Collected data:
"""

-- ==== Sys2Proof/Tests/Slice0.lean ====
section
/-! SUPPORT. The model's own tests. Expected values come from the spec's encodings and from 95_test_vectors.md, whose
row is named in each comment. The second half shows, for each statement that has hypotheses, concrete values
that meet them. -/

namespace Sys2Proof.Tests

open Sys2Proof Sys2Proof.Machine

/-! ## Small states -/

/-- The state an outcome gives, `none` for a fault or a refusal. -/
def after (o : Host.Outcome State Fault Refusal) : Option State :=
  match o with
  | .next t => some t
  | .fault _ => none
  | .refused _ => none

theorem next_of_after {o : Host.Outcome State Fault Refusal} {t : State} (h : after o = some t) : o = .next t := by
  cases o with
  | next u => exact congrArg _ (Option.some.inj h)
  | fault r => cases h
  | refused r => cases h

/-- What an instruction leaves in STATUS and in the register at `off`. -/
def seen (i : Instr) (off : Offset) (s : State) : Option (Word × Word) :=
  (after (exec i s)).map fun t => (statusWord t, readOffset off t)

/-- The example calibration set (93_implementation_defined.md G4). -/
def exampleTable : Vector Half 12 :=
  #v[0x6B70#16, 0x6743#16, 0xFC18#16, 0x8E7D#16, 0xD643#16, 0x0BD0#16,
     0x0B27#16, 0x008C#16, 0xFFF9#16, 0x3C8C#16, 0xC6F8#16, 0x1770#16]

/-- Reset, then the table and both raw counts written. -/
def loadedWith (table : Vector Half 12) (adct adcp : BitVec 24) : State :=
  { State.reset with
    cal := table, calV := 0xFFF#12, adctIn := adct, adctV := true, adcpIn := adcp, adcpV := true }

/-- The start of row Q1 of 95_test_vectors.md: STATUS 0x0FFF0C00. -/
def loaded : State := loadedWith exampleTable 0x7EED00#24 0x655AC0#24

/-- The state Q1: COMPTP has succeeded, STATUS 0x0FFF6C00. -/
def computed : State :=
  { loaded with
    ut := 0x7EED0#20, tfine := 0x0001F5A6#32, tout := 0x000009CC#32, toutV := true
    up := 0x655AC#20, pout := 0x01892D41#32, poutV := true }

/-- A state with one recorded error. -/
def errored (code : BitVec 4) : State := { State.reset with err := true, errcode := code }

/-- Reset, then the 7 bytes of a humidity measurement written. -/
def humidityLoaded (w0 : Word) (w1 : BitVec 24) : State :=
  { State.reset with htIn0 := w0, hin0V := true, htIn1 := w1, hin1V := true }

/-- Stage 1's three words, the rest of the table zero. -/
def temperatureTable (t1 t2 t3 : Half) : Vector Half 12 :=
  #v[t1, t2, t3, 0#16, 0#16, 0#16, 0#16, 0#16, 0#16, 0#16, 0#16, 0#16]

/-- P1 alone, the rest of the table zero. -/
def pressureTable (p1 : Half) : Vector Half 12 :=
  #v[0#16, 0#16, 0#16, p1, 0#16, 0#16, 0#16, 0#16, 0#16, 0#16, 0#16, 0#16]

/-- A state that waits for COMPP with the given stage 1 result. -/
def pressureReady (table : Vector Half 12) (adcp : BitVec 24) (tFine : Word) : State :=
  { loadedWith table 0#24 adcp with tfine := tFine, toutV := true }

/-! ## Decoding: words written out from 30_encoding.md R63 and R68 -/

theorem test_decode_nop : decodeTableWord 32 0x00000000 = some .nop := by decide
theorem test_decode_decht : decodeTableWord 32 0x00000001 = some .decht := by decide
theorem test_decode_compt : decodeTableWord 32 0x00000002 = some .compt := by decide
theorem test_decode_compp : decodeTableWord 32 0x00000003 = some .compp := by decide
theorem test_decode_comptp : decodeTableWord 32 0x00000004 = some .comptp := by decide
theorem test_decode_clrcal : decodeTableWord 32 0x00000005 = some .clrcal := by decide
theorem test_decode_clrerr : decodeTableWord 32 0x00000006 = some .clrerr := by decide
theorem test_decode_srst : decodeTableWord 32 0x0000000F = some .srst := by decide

"""

Every entry is to be restated exactly, with no line dropped.

▸ Problem solution
-- ==== Sys2Proof/Tests/Slice0.lean ====
section
/-! SUPPORT. The model's own tests. Expected values come from the spec's encodings and from 95_test_vectors.md, whose
row is named in each comment. The second half shows, for each statement that has hypotheses, concrete values
that meet them. -/

namespace Sys2Proof.Tests

open Sys2Proof Sys2Proof.Machine

/-! ## Small states -/

/-- The state an outcome gives, `none` for a fault or a refusal. -/
def after (o : Host.Outcome State Fault Refusal) : Option State :=
  match o with
  | .next t => some t
  | .fault _ => none
  | .refused _ => none

theorem next_of_after {o : Host.Outcome State Fault Refusal} {t : State} (h : after o = some t) : o = .next t := by
  cases o with
  | next u => exact congrArg _ (Option.some.inj h)
  | fault r => cases h
  | refused r => cases h

/-- What an instruction leaves in STATUS and in the register at `off`. -/
def seen (i : Instr) (off : Offset) (s : State) : Option (Word × Word) :=
  (after (exec i s)).map fun t => (statusWord t, readOffset off t)

/-- The example calibration set (93_implementation_defined.md G4). -/
def exampleTable : Vector Half 12 :=
  #v[0x6B70#16, 0x6743#16, 0xFC18#16, 0x8E7D#16, 0xD643#16, 0x0BD0#16,
     0x0B27#16, 0x008C#16, 0xFFF9#16, 0x3C8C#16, 0xC6F8#16, 0x1770#16]

/-- Reset, then the table and both raw counts written. -/
def loadedWith (table : Vector Half 12) (adct adcp : BitVec 24) : State :=
  { State.reset with
    cal := table, calV := 0xFFF#12, adctIn := adct, adctV := true, adcpIn := adcp, adcpV := true }

/-- The start of row Q1 of 95_test_vectors.md: STATUS 0x0FFF0C00. -/
def loaded : State := loadedWith exampleTable 0x7EED00#24 0x655AC0#24

/-- The state Q1: COMPTP has succeeded, STATUS 0x0FFF6C00. -/
def computed : State :=
  { loaded with
    ut := 0x7EED0#20, tfine := 0x0001F5A6#32, tout := 0x000009CC#32, toutV := true
    up := 0x655AC#20, pout := 0x01892D41#32, poutV := true }

/-- A state with one recorded error. -/
def errored (code : BitVec 4) : State := { State.reset with err := true, errcode := code }

/-- Reset, then the 7 bytes of a humidity measurement written. -/
def humidityLoaded (w0 : Word) (w1 : BitVec 24) : State :=
  { State.reset with htIn0 := w0, hin0V := true, htIn1 := w1, hin1V := true }

/-- Stage 1's three words, the rest of the table zero. -/
def temperatureTable (t1 t2 t3 : Half) : Vector Half 12 :=
  #v[t1, t2, t3, 0#16, 0#16, 0#16, 0#16, 0#16, 0#16, 0#16, 0#16, 0#16]

/-- P1 alone, the rest of the table zero. -/
def pressureTable (p1 : Half) : Vector Half 12 :=
  #v[0#16, 0#16, 0#16, p1, 0#16, 0#16, 0#16, 0#16, 0#16, 0#16, 0#16, 0#16]

/-- A state that waits for COMPP with the given stage 1 result. -/
def pressureReady (table : Vector Half 12) (adcp : BitVec 24) (tFine : Word) : State :=
  { loadedWith table 0#24 adcp with tfine := tFine, toutV := true }

/-! ## Decoding: words written out from 30_encoding.md R63 and R68 -/

theorem test_decode_nop : decodeTableWord 32 0x00000000 = some .nop := by decide
theorem test_decode_decht : decodeTableWord 32 0x00000001 = some .decht := by decide
theorem test_decode_compt : decodeTableWord 32 0x00000002 = some .compt := by decide
theorem test_decode_compp : decodeTableWord 32 0x00000003 = some .compp := by decide
theorem test_decode_comptp : decodeTableWord 32 0x00000004 = some .comptp := by decide
theorem test_decode_clrcal : decodeTableWord 32 0x00000005 = some .clrcal := by decide
theorem test_decode_clrerr : decodeTableWord 32 0x00000006 = some .clrerr := by decide
theorem test_decode_srst : decodeTableWord 32 0x0000000F = some .srst := by decide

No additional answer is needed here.